Luke 8; Asking With Faith


I am writing today from the beautiful Tampa Bay area.

Luke 8:22 Now it came to pass on a certain day, that he went into a ship with his disciples: and he said unto them, Let us go over unto the other side of the lake. And they launched forth. 

 8:23       But as they sailed he fell asleep: and there came down a storm of wind on the lake; and they were filled [with water], and were in jeopardy. 

 8:24       And they came to him, and awoke him, saying, Master, master, we perish. Then he arose, and rebuked the wind and the raging of the water: and they ceased, and there was a calm. 

 8:25       And he said unto them, Where is your faith? And they being afraid wondered, saying one to another, What manner of man is this! for he commandeth even the winds and water, and they obey him. 

First of all I notice in this story that Jesus rebukes them while they came and ask him to do something about the storm. What more could they do? How was that a lack of faith? Aren’t we to come to Jesus with our problems? Is that not a sign of faith? Yes, the Bible says we are to come to Jesus with our problems, but it also tells us how, “But let him ask in faith, nothing wavering. For he that wavereth is like a wave of the sea driven with the wind and tossed.” James 1:6 Funny James even references waves tossed with the winds. Maybe the disciples should have said, “Lord help us overcome this storm” instead of implying that they were going to perish. We must have faith and remember too, in times of storms, that sometimes Jesus calms the storm, and sometimes He calms His child, and lets the storm rage on. Peace does not mean there is no storm. Peace just means you are with Jesus in the storm.
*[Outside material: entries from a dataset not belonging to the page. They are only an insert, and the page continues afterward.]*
-- ==== Sys2Proof/Laws/Views.lean ====
section
/-!
SUPPORT. What the pixel functions can do: on a complete snapshot none of them meets an unwritten location, and every
fault they raise is `OutOfRange`. With that, what each command body can answer.
-/

namespace Sys2Proof.Machine

/-! ### Evaluations that meet no unwritten location -/

/-- The evaluation does not end at an unwritten location. -/
def NoGap {α : Type} (x : Except Stop α) : Prop := ∀ sp a, x ≠ .error (.unwritten sp a)

theorem NoGap.ok {α : Type} (a : α) : NoGap (.ok a) := fun _ _ h => nomatch h

theorem NoGap.bind {α β : Type} {x : Except Stop α} {f : α → Except Stop β} (hx : NoGap x) (hf : ∀ a, NoGap (f a)) :
    NoGap (x >>= f) := by
  intro sp a h
  rcases bind_eq_error.mp h with h | ⟨b, _, h⟩
  · exact hx sp a h
  · exact hf b sp a h

theorem NoGap.checkedRead {w : Nat} {sp : Space} {m : Memory w} {i aux : Nat} (h : m.full sp.size = true) :
    NoGap (checkedRead sp m i aux) := by
  intro sp' a hEq
  rcases checkedRead_eq_error.mp hEq with ⟨_, he⟩ | ⟨hlt, hnone, _⟩
  · cases he
  · obtain ⟨v, hv⟩ := Memory.read_of_full h hlt
    rw [hnone] at hv; cases hv

/-- A complete snapshot, item by item. -/
theorem Snapshot.complete_iff (n : Snapshot) :
    n.complete = true ↔ n.ct.full 64 = true ∧ n.pal.full 32 = true ∧ n.chr.full 8192 = true ∧ n.nt.full 8192 = true ∧
      n.oam.full 256 = true ∧ n.tall.isSome = true ∧ n.bgsel.isSome = true := by
  simp [Snapshot.complete, and_assoc]

section Complete
variable {s : State} (h : s.snap.complete = true)
include h

theorem noGap_readCt (k aux : Nat) : NoGap (s.readCt k aux) :=
  .checkedRead ((Snapshot.complete_iff _).mp h).1
theorem noGap_readPal (a : Nat) : NoGap (s.readPal a) :=
  .checkedRead ((Snapshot.complete_iff _).mp h).2.1
theorem noGap_readChr (a : Nat) : NoGap (s.readChr a) :=
  .checkedRead ((Snapshot.complete_iff _).mp h).2.2.1
theorem noGap_readNt (b o : Nat) : NoGap (s.readNt b o) :=
  .checkedRead ((Snapshot.complete_iff _).mp h).2.2.2.1
theorem noGap_readOam (a : Nat) : NoGap (s.readOam a) :=
  .checkedRead ((Snapshot.complete_iff _).mp h).2.2.2.2.1

theorem noGap_readTall : NoGap s.readTall := by
  obtain ⟨b, hb⟩ := Option.isSome_iff_exists.mp ((Snapshot.complete_iff _).mp h).2.2.2.2.2.1
  rw [State.readTall, hb]; exact .ok b

theorem noGap_readBgsel : NoGap s.readBgsel := by
  obtain ⟨b, hb⟩ := Option.isSome_iff_exists.mp ((Snapshot.complete_iff _).mp h).2.2.2.2.2.2
  rw [State.readBgsel, hb]; exact .ok b

theorem noGap_tilePix (t r c : Nat) : NoGap (tilePix s t r c) :=
  .bind (noGap_readChr h _) fun _ => .bind (noGap_readChr h _) fun _ => .ok _

theorem noGap_tileGrid (t : Nat) (fh fv : Bool) (r c : Nat) : NoGap (tileGrid s t fh fv r c) := noGap_tilePix h _ _ _

theorem noGap_paletteColour (a : Nat) : NoGap (paletteColour s a) :=
  .bind (noGap_readPal h _) fun _ => .bind (noGap_readCt h _ _) fun _ => .ok _

theorem noGap_resolve (g p : Nat) : NoGap (resolve s g p) := noGap_paletteColour h _

theorem noGap_patternPix (sel x y : Nat) : NoGap (patternPix s sel x y) :=
  .bind (noGap_tilePix h _ _ _) fun _ => .ok _

theorem noGap_nametablePix (b x y : Nat) : NoGap (nametablePix s b x y) :=
  .bind (.bind (noGap_readNt h _ _) fun _ => .bind (noGap_readBgsel h) fun _ => .ok _) fun _ =>
    .bind (.bind (noGap_readNt h _ _) fun _ => .ok _) fun _ =>
      .bind (noGap_tilePix h _ _ _) fun _ => noGap_resolve h _ _

theorem noGap_spritePix (n r c : Nat) (tileOf : Byte → Nat) : NoGap (spritePix s n r c tileOf) :=
  .bind (noGap_readOam h _) fun _ => .bind (noGap_readOam h _) fun _ =>
    .bind (noGap_tileGrid h _ _ _ _ _) fun _ => noGap_resolve h _ _

theorem noGap_oamPix (x y : Nat) : NoGap (oamPix s x y) := by
  refine .bind (noGap_readTall h) fun tall => ?_
  split
  · exact noGap_spritePix h _ _ _ _
  · split
    · exact .bind (noGap_readBgsel h) fun _ => noGap_spritePix h _ _ _ _
    · exact .ok _

theorem noGap_colorsPix (x y : Nat) : NoGap (colorsPix s x y) := .bind (noGap_readCt h _ _) fun _ => .ok _

theorem noGap_palettePix (x y : Nat) : NoGap (palettePix s x y) := noGap_paletteColour h _

end Complete

/-- A loop whose pixels meet no unwritten location does not end at one. -/
theorem firstStop_gap_eq_none {α : Type} {w h : Nat} {pix : PixelFn α} (hpix : ∀ x y, NoGap (pix x y)) :
    (firstStop w h pix).bind Stop.gap? = none := by
  cases hs : firstStop w h pix with
  | none => rfl
  | some e =>
    obtain ⟨x, _, y, _, herr, _⟩ := firstStop_eq_some.mp hs
    cases e with
    | fault f => rfl
    | unwritten sp a => exact absurd herr (hpix x y sp a)

/-! ### Every fault of an evaluation is `OutOfRange` -/

/-- Every fault the evaluation raises is `OutOfRange`. -/
def OnlyOutOfRange {α : Type} (x : Except Stop α) : Prop := ∀ f, x = .error (.fault f) → f.cause = .outOfRange

theorem OnlyOutOfRange.ok {α : Type} (a : α) : OnlyOutOfRange (.ok a) := fun _ h => nomatch h

theorem OnlyOutOfRange.bind {α β : Type} {x : Except Stop α} {f : α → Except Stop β} (hx : OnlyOutOfRange x)
    (hf : ∀ a, OnlyOutOfRange (f a)) : OnlyOutOfRange (x >>= f) := by
  intro e h
  rcases bind_eq_error.mp h with h | ⟨b, _, h⟩
  · exact hx e h
  · exact hf b e h

theorem OnlyOutOfRange.checkedRead {w : Nat} {sp : Space} {m : Memory w} {i aux : Nat} :
    OnlyOutOfRange (checkedRead sp m i aux) := by
  intro f h
  rcases checkedRead_eq_error.mp h with ⟨_, he⟩ | ⟨_, _, he⟩
  · injection he with he; subst he; rfl
  · cases he

theorem onlyOutOfRange_readTall (s : State) : OnlyOutOfRange s.readTall := by
  unfold State.readTall; split
  · exact .ok _
  · intro f h; cases h

theorem onlyOutOfRange_readBgsel (s : State) : OnlyOutOfRange s.readBgsel := by
  unfold State.readBgsel; split
  · exact .ok _
  · intro f h; cases h

theorem onlyOutOfRange_tilePix (s : State) (t r c : Nat) : OnlyOutOfRange (tilePix s t r c) :=
  .bind .checkedRead fun _ => .bind .checkedRead fun _ => .ok _

theorem onlyOutOfRange_tileGrid (s : State) (t : Nat) (fh fv : Bool) (r c : Nat) :
    OnlyOutOfRange (tileGrid s t fh fv r c) := onlyOutOfRange_tilePix _ _ _ _

theorem onlyOutOfRange_paletteColour (s : State) (a : Nat) : OnlyOutOfRange (paletteColour s a) :=
  .bind .checkedRead fun _ => .bind .checkedRead fun _ => .ok _

theorem onlyOutOfRange_resolve (s : State) (g p : Nat) : OnlyOutOfRange (resolve s g p) :=
  onlyOutOfRange_paletteColour _ _

theorem onlyOutOfRange_patternPix (s : State) (sel x y : Nat) : OnlyOutOfRange (patternPix s sel x y) :=
  .bind (onlyOutOfRange_tilePix _ _ _ _) fun _ => .ok _

theorem onlyOutOfRange_nametablePix (s : State) (b x y : Nat) : OnlyOutOfRange (nametablePix s b x y) :=
  .bind (.bind .checkedRead fun _ => .bind (onlyOutOfRange_readBgsel s) fun _ => .ok _) fun _ =>
    .bind (.bind .checkedRead fun _ => .ok _) fun _ =>
      .bind (onlyOutOfRange_tilePix _ _ _ _) fun _ => onlyOutOfRange_resolve _ _ _

theorem onlyOutOfRange_spritePix (s : State) (n r c : Nat) (tileOf : Byte → Nat) :
    OnlyOutOfRange (spritePix s n r c tileOf) :=
  .bind .checkedRead fun _ => .bind .checkedRead fun _ =>
    .bind (onlyOutOfRange_tileGrid _ _ _ _ _ _) fun _ => onlyOutOfRange_resolve _ _ _

theorem onlyOutOfRange_oamPix (s : State) (x y : Nat) : OnlyOutOfRange (oamPix s x y) := by
  refine .bind (onlyOutOfRange_readTall s) fun tall => ?_
  split
  · exact onlyOutOfRange_spritePix _ _ _ _ _
  · split
    · exact .bind (onlyOutOfRange_readBgsel s) fun _ => onlyOutOfRange_spritePix _ _ _ _ _
    · exact .ok _

theorem onlyOutOfRange_colorsPix (s : State) (x y : Nat) : OnlyOutOfRange (colorsPix s x y) :=
  .bind .checkedRead fun _ => .ok _

theorem onlyOutOfRange_palettePix (s : State) (x y : Nat) : OnlyOutOfRange (palettePix s x y) :=
  onlyOutOfRange_paletteColour _ _

/-! ### The pixel function of a view command -/

/-- The pixel function of a view command (R103, R113, R127, R135, R137); `TILE` and `RESOLVE` render nothing. -/
def pixelsOf (i : Instr) (s : State) : PixelFn Rgb :=
  match i with
  | .pattern sel => patternPix s sel
  | .nametable b => nametablePix s b
  | .oamview => oamPix s
  | .colors => colorsPix s
  | .palette => palettePix s
  | .tile .. => fun _ _ => .ok 0
  | .resolve .. => fun _ _ => .ok 0

theorem noGap_pixelsOf {s : State} (h : s.snap.complete = true) (i : Instr) (x y : Nat) : NoGap (pixelsOf i s x y) := by
  cases i with
  | tile => exact .ok _
  | resolve => exact .ok _
  | pattern sel => exact noGap_patternPix h _ _ _
  | nametable b => exact noGap_nametablePix h _ _ _
  | oamview => exact noGap_oamPix h _ _
  | colors => exact noGap_colorsPix h _ _
  | palette => exact noGap_palettePix h _ _

theorem onlyOutOfRange_pixelsOf (i : Instr) (s : State) (x y : Nat) : OnlyOutOfRange (pixelsOf i s x y) := by
  cases i with
  | tile => exact .ok _
  | resolve => exact .ok _
  | pattern sel => exact onlyOutOfRange_patternPix _ _ _ _
  | nametable b => exact onlyOutOfRange_nametablePix _ _ _ _
  | oamview => exact onlyOutOfRange_oamPix _ _ _
  | colors => exact onlyOutOfRange_colorsPix _ _ _
  | palette => exact onlyOutOfRange_palettePix _ _ _

/-- The launch premise spares the search and changes nothing: the refusal is always that of the first pixel that has no
value (R172 (a), R159). -/
theorem launchGap_eq {i : Instr} {v : View} {s : State} :
    launchGap v.width v.height (pixelsOf i s) s = (firstStop v.width v.height (pixelsOf i s)).bind Stop.gap? := by
  unfold launchGap
  split
  · exact (firstStop_gap_eq_none (noGap_pixelsOf ‹_› i)).symm
  · rfl

/-- The body of a view command renders its pixel function. -/
theorem bodyOf_view {i : Instr} {v : View} (h : viewOf i = some v) (s : State) :
    bodyOf i s = renderView v i.opcode (pixelsOf i s) s := by
  cases i <;> simp only [viewOf, Option.some.injEq, reduceCtorEq] at h <;> subst h <;> rfl

/-- A view command is its body behind the readiness check (R152). -/
theorem exec_view {i : Instr} {v : View} (h : viewOf i = some v) (s : State) :
    exec i s = ifSurfaceReady v i.opcode (bodyOf i) s := by
  cases i <;> simp only [viewOf, Option.some.injEq, reduceCtorEq] at h <;> subst h <;> rfl

/-- `TILE` and `RESOLVE` are their bodies: they have no readiness input (R152). -/
theorem exec_no_view {i : Instr} (h : viewOf i = none) (s : State) : exec i s = bodyOf i s := by
  cases i <;> simp only [viewOf, reduceCtorEq] at h <;> rfl

/-- What the body of a view command can answer as a next state: the whole surface written, every pixel having a value,
or the first `OutOfRange` in raster order taken and the surface unspecified (R55, R159, R166). -/
theorem bodyOf_view_next {i : Instr} {v : View} {s t : State} (h : viewOf i = some v) (ht : bodyOf i s = .next t) :
    ((∀ x < v.width, ∀ y < v.height, ∃ c, pixelsOf i s x y = .ok c) ∧
        t = complete (s.setSurface v (frameOf v.width v.height (pixelsOf i s)))) ∨
      ∃ f, f.cause = .outOfRange ∧ firstStop v.width v.height (pixelsOf i s) = some (.fault f) ∧
        t = raiseFault i.opcode f (spoilSurface v s) := by
  rw [bodyOf_view h] at ht
  rcases renderView_next (fun hc => firstStop_gap_eq_none (noGap_pixelsOf hc i)) ht with h | ⟨f, hf, he⟩
  · exact .inl h
  · obtain ⟨x, _, y, _, herr, _⟩ := firstStop_eq_some.mp hf
    exact .inr ⟨f, onlyOutOfRange_pixelsOf i s x y f herr, hf, he⟩

/-- What a command can answer as a next state: a surface error (R157), or what its body answers (R158 step 6). -/
theorem exec_next {i : Instr} {s t : State} (h : exec i s = .next t) :
    (∃ v, viewOf i = some v ∧ s.surfOk.get v = false ∧ t = raiseSurfaceError i.opcode v s) ∨
      ((∀ v, viewOf i = some v → s.surfOk.get v = true) ∧ bodyOf i s = .next t) := by
  cases hv : viewOf i with
  | none =>
    rw [exec_no_view hv] at h
    exact .inr ⟨(by intro v hv'; cases hv'), h⟩
  | some v =>
    rw [exec_view hv] at h
    cases ho : s.surfOk.get v with
    | true => rw [ifSurfaceReady_ready ho] at h; exact .inr ⟨(by intro u hu; cases hu; exact ho), h⟩
    | false => rw [ifSurfaceReady_not_ready ho] at h; exact .inl ⟨v, rfl, ho, (Host.Outcome.next.inj h).symm⟩

/-- What `TILE` can answer as a next state: the square written (R84), or `OutOfRange` taken and nothing written (R85). -/
theorem tileBody_next {t x0 y0 : Nat} {h v : Bool} {s s' : State} (hs : tileBody t h v x0 y0 s = .next s') :
    (tileFits x0 y0 = true ∧ (∀ c < 8, ∀ r < 8, ∃ p, tileGrid s t h v r c = .ok p) ∧
        s' = complete (s.setIx (writeSquare s.ix x0 y0 fun c r => pixelValue (tileGrid s t h v r c)))) ∨
      ∃ f, f.cause = .outOfRange ∧ s' = raiseFault opTile f s := by
  unfold tileBody at hs
  split at hs
  · rename_i hfit
    split at hs
    · rename_i e he
      cases e with
      | unwritten sp a => cases hs
      | fault f =>
        obtain ⟨c, _, r, _, herr, _⟩ := firstStop_eq_some.mp he
        exact .inr ⟨f, onlyOutOfRange_tileGrid _ _ _ _ _ _ f herr, (Host.Outcome.next.inj hs).symm⟩
    · exact .inl ⟨hfit, firstStop_eq_none.mp ‹_›, (Host.Outcome.next.inj hs).symm⟩
  · refine .inr ⟨tileOutOfRange x0 y0, ?_, (Host.Outcome.next.inj hs).symm⟩
    unfold tileOutOfRange; split <;> rfl

/-- What `RESOLVE` can answer as a next state: `RGB` written (R94), or `OutOfRange` taken and `RGB` kept (R166). -/
theorem resolveBody_next {g p : Nat} {s s' : State} (hs : resolveBody g p s = .next s') :
    (∃ c, resolve s g p = .ok c ∧ s' = complete (s.setRgb (c.setWidth 32))) ∨
      ∃ f, f.cause = .outOfRange ∧ resolve s g p = .error (.fault f) ∧ s' = raiseFault opResolve f s := by
  unfold resolveBody at hs
  split at hs
  · exact .inl ⟨_, ‹_›, (Host.Outcome.next.inj hs).symm⟩
  · rename_i e he
    cases e with
    | unwritten sp a => cases hs
    | fault f => exact .inr ⟨f, onlyOutOfRange_resolve _ _ _ f he, he, (Host.Outcome.next.inj hs).symm⟩

end Sys2Proof.Machine
end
Of course when Jesus calmed the storm, it did not just settle down for the little boat the disciples were on. The waters were calmed for everyone on the waters, believer and unbeliever alike. This is how it is, the blessings we ask and receive from God are to flow over and bless the rest of the world. We should ask nothing for ourselves, but for the whole world. Jesus never prayed “Give me my daily bread”, but rather, “Give us our daily bread.” In Daniel 2, Daniel asks God to tell him what the king dreamed so that he and the other non-believing wise men would be saved. As soon as God revealed the dream to Daniel, the first thing Daniel says to the King’s men was “Destroy not the wise men of Babylon.” So by Daniel’s prayer being answered the wise men of Babylon were saved as well. The world will never know or appreciate how many of its blessings it owes to the prayers of the believer.